### RECORDS FOR THE EXERCISE
-- ==== Sys2Proof/Tests/Slice0.lean ====
section
/-! SUPPORT. Tests: rows that are not well formed are refused by the check; for each statement of the certificates
that has premises, a concrete state and operands that meet them, clause by clause, at the ends of their ranges; and
single steps of a few rows. -/

namespace Sys2Proof.Tests
open Sys2Proof Sys2Proof.Machine

-- One test after the other: their evaluations side by side would need a thread's stack each.
set_option Elab.async false

/-! ### Small states -/

/-- A configured station 6 on the line with one loaded block, 2, whose trunks are 3 and 4. -/
def desk : State := { State.reset with
  port := { Port.initial with phase := .expectCommand }
  store := { Store.initial with
    configured := true, station := some 6
    blocks := Store.initial.blocks.set 2 (some ⟨[3, 4], 137, 52, 1, 4, 1, 0, 25⟩) }
  link := { Link.initial with state := .active } }

/-- `desk` with stations 3 and 9 in its roster. -/
def office : State := { desk with roster := [⟨3, 0, false, [], []⟩, ⟨9, 0, false, [], []⟩] }

/-- `office` with station 9's entry changed. -/
def office9 (f : Peer → Peer) : State := { desk with roster := [⟨3, 0, false, [], []⟩, f ⟨9, 0, false, [], []⟩] }

/-- `office` with a session on channel A, line 2048 over trunk 3. -/
def held (st : SessionState) (step : Option Nat) (p : Purpose := .operator) (s : State := office) : State :=
  s.updSession .a fun x =>
    { x with state := st, relayStep := step, purpose := p, line := 2048, block := 2, trunk := 3 }

/-- The port in a phase. -/
def inPhase (p : PortPhase) (s : State) : State := s.updPort fun q => { q with phase := p }

/-- `n` events that are no completions in the queue. -/
def withEvents (n : Nat) (s : State) : State :=
  s.updPort fun q => { q with events := List.replicate n { kind := .stepIdle } }

/-- The link in a state. -/
def linked (st : LinkState) (s : State) : State := s.updLink fun l => { l with state := st }

/-- A frame of a queue: a built body at urgency `u`, entry order `e`. -/
def frame (b : FrameBody) (u e : Nat) : QueuedFrame := ⟨.built b, u, u, e, 0, 0, false, none⟩

/-- `n` queued frames: releases, at urgency 0. -/
def releases (n : Nat) : List QueuedFrame := (List.range n).map fun e => frame (.release 0 0) 0 e

/-- `n` queued frames: quiets, at urgency 1. -/
def quiets (n : Nat) : List QueuedFrame := (List.range n).map fun e => frame (.quiet 0) 1 e

/-- A transmit queue of these frames. -/
def queued (q : List QueuedFrame) (s : State) : State :=
  s.updLink fun l => { l with queue := q, nextEntry := q.length }

/-- A frame of channel A on the wire, 3 voids and 7 losses counted. -/
def sent (b : FrameBody) (s : State) : State :=
  s.updLink fun l => { l with
    queue := [{ frame b (urgencyOf b) 0 with origin := some .a, losses := 7, voids := 3 }]
    nextEntry := 1, wire := some ⟨0, b, 0⟩ }

/-- A ticket with failing class SHORT and nothing else in it. -/
def ticket (n : TicketNo) (l : Line) (st : TicketState) : Ticket :=
  ⟨n, l, st, .short, 0, .manual, [], none, 0, false, false, false, none, none⟩

/-- A Ticket Store of these tickets. -/
def stored (l : List Ticket) (s : State) : State := s.updTickets fun t => { t with tickets := l }

/-- A result record in progress of a stage set. -/
def started (g : StageSet) : MeasureRecord :=
  ⟨g, 16, none, none, none, none, 0, none, none, none, none, none, none, false, false, none⟩

/-- The copies of an office at its defaults. -/
def copied : Copies := ⟨137, 52, 0, 25, 0, 0, Config.thresholdDefaults⟩

/-- A channel's measurement in a phase, with a request outstanding. -/
def running (p : MeasurePhase) (q : Option Reading) (g : StageSet) (s : State) : State :=
  s.updEngine .a fun e => { e with
    phase := p, copies := some copied, record := some (started g), request := q.map fun r => ⟨r, 40, 16, 0⟩ }

/-- A state at a time. -/
def atTime (n : Nat) (s : State) : State := { s with now := n }

/-- Every stage. -/
def allStages : StageSet := ⟨true, true, true, true, true⟩

/-- The FV stage alone. -/
def fvOnly : StageSet := ⟨true, false, false, false, false⟩

/-- A next state, or the state after reset where there is none. -/
def after (r : Result) : State :=
  match r with
  | .next s => s
  | .fault _ => .reset
  | .refused _ => .reset

/-! ### Facts that make a premise from decidable parts -/

/-- A frame is heard where the parts of `Heard` can be computed. -/
theorem heard_of_parts {s : State} {n : Station} {b : FrameBody}
    (h : s.onLine = true ∧ s.link.wire = none ∧ frameFits n b = true ∧ s.store.station ≠ some n ∧
      (s.peer n).isSome = true) : Heard s n b := ⟨h.1, h.2.1, h.2.2.1, h.2.2.2.1, h.2.2.2.2⟩

/-- A head request is due where the row's own test says so. -/
theorem headDue_of_timedOut {s : State} {c : Channel} (h : headTimedOut c s = true) : HeadDue s c :=
  headTimedOut_iff.1 h

/-- A head request is not due where the row's own test says so. -/
theorem not_headDue_of_timedOut {s : State} {c : Channel} (h : headTimedOut c s = false) : ¬ HeadDue s c := fun k =>
  Bool.false_ne_true (h.symm.trans (headTimedOut_iff.2 k))

/-- The transmit queue's limits from their parts. -/
theorem linkOk_of_parts {l : Link}
    (h : l.queue.length ≤ 12 ∧ lowCount l.queue ≤ 8 ∧
      (∀ f ∈ l.queue, f.voids ≤ 3 ∧ f.losses ≤ 8 ∧ f.entry < l.nextEntry) ∧
      (l.queue.map (·.entry)).Pairwise (· < ·) ∧ l.holding.length ≤ 4 ∧
      ∀ f ∈ l.waiting, queuedUrgency f.body = 0) : LinkOk l :=
  ⟨h.1, h.2.1, h.2.2.1, h.2.2.2.1, h.2.2.2.2.1, h.2.2.2.2.2⟩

### EXERCISE DESCRIPTION
Your reply is to repeat, unchanged, the lines above running from the one with "a state. -/" up to and including the one with "its defaults. -/".

### EXERCISE RESULT
/-- The link in a state. -/
def linked (st : LinkState) (s : State) : State := s.updLink fun l => { l with state := st }

/-- A frame of a queue: a built body at urgency `u`, entry order `e`. -/
def frame (b : FrameBody) (u e : Nat) : QueuedFrame := ⟨.built b, u, u, e, 0, 0, false, none⟩

/-- `n` queued frames: releases, at urgency 0. -/
def releases (n : Nat) : List QueuedFrame := (List.range n).map fun e => frame (.release 0 0) 0 e

/-- `n` queued frames: quiets, at urgency 1. -/
def quiets (n : Nat) : List QueuedFrame := (List.range n).map fun e => frame (.quiet 0) 1 e

/-- A transmit queue of these frames. -/
def queued (q : List QueuedFrame) (s : State) : State :=
  s.updLink fun l => { l with queue := q, nextEntry := q.length }

/-- A frame of channel A on the wire, 3 voids and 7 losses counted. -/
def sent (b : FrameBody) (s : State) : State :=
  s.updLink fun l => { l with
    queue := [{ frame b (urgencyOf b) 0 with origin := some .a, losses := 7, voids := 3 }]
    nextEntry := 1, wire := some ⟨0, b, 0⟩ }

/-- A ticket with failing class SHORT and nothing else in it. -/
def ticket (n : TicketNo) (l : Line) (st : TicketState) : Ticket :=
  ⟨n, l, st, .short, 0, .manual, [], none, 0, false, false, false, none, none⟩

/-- A Ticket Store of these tickets. -/
def stored (l : List Ticket) (s : State) : State := s.updTickets fun t => { t with tickets := l }

/-- A result record in progress of a stage set. -/
def started (g : StageSet) : MeasureRecord :=
  ⟨g, 16, none, none, none, none, 0, none, none, none, none, none, none, false, false, none⟩

/-- The copies of an office at its defaults. -/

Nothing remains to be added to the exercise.